3.2. The Influence of the BSA Langmuir Monolayers and Magnesium on Morphology of CaCO3
Two types of calcium carbonate morphologies are generated in the presence of BSA Langmuir monolayers and magnesium ions. In presence of BSA Langmuir monolayers, the crystals grow in absence of magnesium are regular almond-like calcite with an average length of 4.5 µm and width of 2.5 µm (Figure 2(a)). When the concentration of magnesium is high enough (Mg/Ca ratio attains to 4), only spherical aragonite crystals are precipitated, about 1.5 µm in size (Figure 2(b)).
Above results showed that only in the presence of BSA Langmuir monolayers regular almond-like calcite can be obtained. When magnesium is added, the morphology of crystals changed greatly, from almond-like to spherical. However, whether having magnesium or no, the crystals keep high orientation. The morphological changes of calcium carbonate crystals reveal that in the presence of both BSA Langmuir monolayers and magnesium ions, we tend to obtain spherical aragonite spherulites instead of other forms. Through controlling the concentration of magnesium in presence of BSA Langmuir monolayers, spherical crystals with more regular shapes and orientation could be obtained.
(a) (b)
Figure 2. SEM morphologies of the calcium carbonate crystals precipitated in the presence of BSA Langmuir monolayers with and without magnesium ion (a) almond-like calcite crystal grown in the presence of BSA Langmuir monolayers without magnesium; (b) Spherical aragonite crystals at higher magnesium concentration in presence of BSA Langmuir monolayers.
4. Conclusions
The present paper mainly studied the cooperative effect of BSA Langmuir monolayer and magnesium ions on calcium carbonate crystallization. The results indicated that BSA Langmuir monolayer has a promotional effect on magnesium ions in controlling the polymorph of CaCO3 crystals. By cooperation of BSA Langmuir monolayer and magnesium ions of different concentrations, crystals showed a sequence of morphology changes and especially, aragonite crystals with regular spherical morphology were precipitated at high Mg/Ca ion concentration ratio. The experiments suggested that BSA Langmuir monolayer acts in combination with magnesium ions to inhibit calcite crystal growth, while favoring the formation of aragonite crystals.
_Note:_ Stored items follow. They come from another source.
-- ==== Sys2Proof/Laws/After.lean ====
section
/-! SUPPORT. What follows every command touches the objects IRQ_STATUS and CH_FAULT, the emergencies raised and the bits to set again, and
nothing else of the device. -/

namespace Sys2Proof.Machine

/-- A fold that keeps a component at every element keeps it. -/
theorem foldl_keeps {α β γ : Type} (g : β → γ) (f : β → α → β) (h : ∀ b a, g (f b a) = g b) (l : List α) (b : β) : g (l.foldl f b) = g b := by
  induction l generalizing b with
  | nil => rfl
  | cons a l ih => rw [List.foldl_cons, ih, h]

theorem settle_now (s : Dev) : (settle s).now = s.now :=
  foldl_keeps Dev.now resetFault (fun b _ => wr_now b _ _ _) _ _

theorem noteRisen_now (l : List Nat) (b : Dev) : (noteRisen l b).now = b.now := by
  cases l <;> rfl

theorem watch_now (a b : Dev) : (watch a b).now = b.now := noteRisen_now _ b

@[simp] theorem after_now (a b : Dev) : (after a b).now = b.now := (watch_now a (settle b)).trans (settle_now b)

theorem settle_free (s : Dev) : (settle s).free = s.free :=
  foldl_keeps Dev.free resetFault (fun b _ => wr_free b _ _ _) _ _

theorem noteRisen_free (l : List Nat) (b : Dev) : (noteRisen l b).free = b.free := by
  cases l <;> rfl

theorem watch_free (a b : Dev) : (watch a b).free = b.free := noteRisen_free _ b

@[simp] theorem after_free (a b : Dev) : (after a b).free = b.free := (watch_free a (settle b)).trans (settle_free b)

theorem settle_cad (s : Dev) : (settle s).cad = s.cad :=
  foldl_keeps Dev.cad resetFault (fun b _ => wr_cad b _ _ _) _ _

theorem noteRisen_cad (l : List Nat) (b : Dev) : (noteRisen l b).cad = b.cad := by
  cases l <;> rfl

theorem watch_cad (a b : Dev) : (watch a b).cad = b.cad := noteRisen_cad _ b

@[simp] theorem after_cad (a b : Dev) : (after a b).cad = b.cad := (watch_cad a (settle b)).trans (settle_cad b)

theorem settle_zh (s : Dev) : (settle s).zh = s.zh :=
  foldl_keeps Dev.zh resetFault (fun b _ => wr_zh b _ _ _) _ _

theorem noteRisen_zh (l : List Nat) (b : Dev) : (noteRisen l b).zh = b.zh := by
  cases l <;> rfl

theorem watch_zh (a b : Dev) : (watch a b).zh = b.zh := noteRisen_zh _ b

@[simp] theorem after_zh (a b : Dev) : (after a b).zh = b.zh := (watch_zh a (settle b)).trans (settle_zh b)

theorem settle_dies (s : Dev) : (settle s).dies = s.dies :=
  foldl_keeps Dev.dies resetFault (fun b _ => wr_dies b _ _ _) _ _

theorem noteRisen_dies (l : List Nat) (b : Dev) : (noteRisen l b).dies = b.dies := by
  cases l <;> rfl

theorem watch_dies (a b : Dev) : (watch a b).dies = b.dies := noteRisen_dies _ b

@[simp] theorem after_dies (a b : Dev) : (after a b).dies = b.dies := (watch_dies a (settle b)).trans (settle_dies b)

theorem settle_chans (s : Dev) : (settle s).chans = s.chans :=
  foldl_keeps Dev.chans resetFault (fun b _ => wr_chans b _ _ _) _ _

theorem noteRisen_chans (l : List Nat) (b : Dev) : (noteRisen l b).chans = b.chans := by
  cases l <;> rfl

theorem watch_chans (a b : Dev) : (watch a b).chans = b.chans := noteRisen_chans _ b

@[simp] theorem after_chans (a b : Dev) : (after a b).chans = b.chans := (watch_chans a (settle b)).trans (settle_chans b)

theorem settle_ctrlQueues (s : Dev) : (settle s).ctrlQueues = s.ctrlQueues :=
  foldl_keeps Dev.ctrlQueues resetFault (fun b _ => wr_ctrlQueues b _ _ _) _ _

theorem noteRisen_ctrlQueues (l : List Nat) (b : Dev) : (noteRisen l b).ctrlQueues = b.ctrlQueues := by
  cases l <;> rfl

theorem watch_ctrlQueues (a b : Dev) : (watch a b).ctrlQueues = b.ctrlQueues := noteRisen_ctrlQueues _ b

@[simp] theorem after_ctrlQueues (a b : Dev) : (after a b).ctrlQueues = b.ctrlQueues := (watch_ctrlQueues a (settle b)).trans (settle_ctrlQueues b)

theorem settle_ref (s : Dev) : (settle s).ref = s.ref :=
  foldl_keeps Dev.ref resetFault (fun b _ => wr_ref b _ _ _) _ _

theorem noteRisen_ref (l : List Nat) (b : Dev) : (noteRisen l b).ref = b.ref := by
  cases l <;> rfl

theorem watch_ref (a b : Dev) : (watch a b).ref = b.ref := noteRisen_ref _ b

@[simp] theorem after_ref (a b : Dev) : (after a b).ref = b.ref := (watch_ref a (settle b)).trans (settle_ref b)

theorem settle_ledger (s : Dev) : (settle s).ledger = s.ledger :=
  foldl_keeps Dev.ledger resetFault (fun b _ => wr_ledger b _ _ _) _ _

theorem noteRisen_ledger (l : List Nat) (b : Dev) : (noteRisen l b).ledger = b.ledger := by
  cases l <;> rfl

theorem watch_ledger (a b : Dev) : (watch a b).ledger = b.ledger := noteRisen_ledger _ b

@[simp] theorem after_ledger (a b : Dev) : (after a b).ledger = b.ledger := (watch_ledger a (settle b)).trans (settle_ledger b)

theorem settle_arb (s : Dev) : (settle s).arb = s.arb :=
  foldl_keeps Dev.arb resetFault (fun b _ => wr_arb b _ _ _) _ _

theorem noteRisen_arb (l : List Nat) (b : Dev) : (noteRisen l b).arb = b.arb := by
  cases l <;> rfl

theorem watch_arb (a b : Dev) : (watch a b).arb = b.arb := noteRisen_arb _ b

@[simp] theorem after_arb (a b : Dev) : (after a b).arb = b.arb := (watch_arb a (settle b)).trans (settle_arb b)

theorem settle_groups (s : Dev) : (settle s).groups = s.groups :=
  foldl_keeps Dev.groups resetFault (fun b _ => wr_groups b _ _ _) _ _

theorem noteRisen_groups (l : List Nat) (b : Dev) : (noteRisen l b).groups = b.groups := by
  cases l <;> rfl

theorem watch_groups (a b : Dev) : (watch a b).groups = b.groups := noteRisen_groups _ b

@[simp] theorem after_groups (a b : Dev) : (after a b).groups = b.groups := (watch_groups a (settle b)).trans (settle_groups b)

theorem settle_ports (s : Dev) : (settle s).ports = s.ports :=
  foldl_keeps Dev.ports resetFault (fun b _ => wr_ports b _ _ _) _ _

theorem noteRisen_ports (l : List Nat) (b : Dev) : (noteRisen l b).ports = b.ports := by
  cases l <;> rfl

theorem watch_ports (a b : Dev) : (watch a b).ports = b.ports := noteRisen_ports _ b

@[simp] theorem after_ports (a b : Dev) : (after a b).ports = b.ports := (watch_ports a (settle b)).trans (settle_ports b)

theorem settle_admitted (s : Dev) : (settle s).admitted = s.admitted :=
  foldl_keeps Dev.admitted resetFault (fun b _ => wr_admitted b _ _ _) _ _

theorem noteRisen_admitted (l : List Nat) (b : Dev) : (noteRisen l b).admitted = b.admitted := by
  cases l <;> rfl

theorem watch_admitted (a b : Dev) : (watch a b).admitted = b.admitted := noteRisen_admitted _ b

@[simp] theorem after_admitted (a b : Dev) : (after a b).admitted = b.admitted := (watch_admitted a (settle b)).trans (settle_admitted b)

theorem settle_events (s : Dev) : (settle s).events = s.events :=
  foldl_keeps Dev.events resetFault (fun b _ => wr_events b _ _ _) _ _

theorem noteRisen_events (l : List Nat) (b : Dev) : (noteRisen l b).events = b.events := by
  cases l <;> rfl

theorem watch_events (a b : Dev) : (watch a b).events = b.events := noteRisen_events _ b

@[simp] theorem after_events (a b : Dev) : (after a b).events = b.events := (watch_events a (settle b)).trans (settle_events b)

theorem settle_eventSeq (s : Dev) : (settle s).eventSeq = s.eventSeq :=
  foldl_keeps Dev.eventSeq resetFault (fun b _ => wr_eventSeq b _ _ _) _ _

theorem noteRisen_eventSeq (l : List Nat) (b : Dev) : (noteRisen l b).eventSeq = b.eventSeq := by
  cases l <;> rfl

theorem watch_eventSeq (a b : Dev) : (watch a b).eventSeq = b.eventSeq := noteRisen_eventSeq _ b

@[simp] theorem after_eventSeq (a b : Dev) : (after a b).eventSeq = b.eventSeq := (watch_eventSeq a (settle b)).trans (settle_eventSeq b)

theorem settle_fw (s : Dev) : (settle s).fw = s.fw :=
  foldl_keeps Dev.fw resetFault (fun b _ => wr_fw b _ _ _) _ _

theorem noteRisen_fw (l : List Nat) (b : Dev) : (noteRisen l b).fw = b.fw := by
  cases l <;> rfl

theorem watch_fw (a b : Dev) : (watch a b).fw = b.fw := noteRisen_fw _ b

@[simp] theorem after_fw (a b : Dev) : (after a b).fw = b.fw := (watch_fw a (settle b)).trans (settle_fw b)

theorem settle_sec (s : Dev) : (settle s).sec = s.sec :=
  foldl_keeps Dev.sec resetFault (fun b _ => wr_sec b _ _ _) _ _

theorem noteRisen_sec (l : List Nat) (b : Dev) : (noteRisen l b).sec = b.sec := by
  cases l <;> rfl

theorem watch_sec (a b : Dev) : (watch a b).sec = b.sec := noteRisen_sec _ b

@[simp] theorem after_sec (a b : Dev) : (after a b).sec = b.sec := (watch_sec a (settle b)).trans (settle_sec b)

theorem settle_supply (s : Dev) : (settle s).supply = s.supply :=
  foldl_keeps Dev.supply resetFault (fun b _ => wr_supply b _ _ _) _ _

theorem noteRisen_supply (l : List Nat) (b : Dev) : (noteRisen l b).supply = b.supply := by
  cases l <;> rfl

theorem watch_supply (a b : Dev) : (watch a b).supply = b.supply := noteRisen_supply _ b

@[simp] theorem after_supply (a b : Dev) : (after a b).supply = b.supply := (watch_supply a (settle b)).trans (settle_supply b)

theorem settle_control (s : Dev) : (settle s).control = s.control :=
  foldl_keeps Dev.control resetFault (fun b _ => wr_control b _ _ _) _ _

theorem noteRisen_control (l : List Nat) (b : Dev) : (noteRisen l b).control = b.control := by
  cases l <;> rfl

theorem watch_control (a b : Dev) : (watch a b).control = b.control := noteRisen_control _ b

@[simp] theorem after_control (a b : Dev) : (after a b).control = b.control := (watch_control a (settle b)).trans (settle_control b)

theorem settle_slate (s : Dev) : (settle s).slate = s.slate :=
  foldl_keeps Dev.slate resetFault (fun b _ => wr_slate b _ _ _) _ _

theorem noteRisen_slate (l : List Nat) (b : Dev) : (noteRisen l b).slate = b.slate := by
  cases l <;> rfl

theorem watch_slate (a b : Dev) : (watch a b).slate = b.slate := noteRisen_slate _ b

@[simp] theorem after_slate (a b : Dev) : (after a b).slate = b.slate := (watch_slate a (settle b)).trans (settle_slate b)

end Sys2Proof.Machine
end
In summary, the aragonite blocks could nucleate beneath the BSA Langmuir monolayers and magnesium ions with a well preferential orientation. There is a cooperative interaction between BSA Langmuir monolayers and magnesium ions, and these results are very significant for the understanding of the mechanism of biomineralization in the organic life. Further investigations are in progress.
Acknowledgements
This work was supported by the National Science Foundation of China, Grant No. 21203055 and Start-up funds for high-level introduction of talents for scientific research in Shanghai Publishing and Printing College.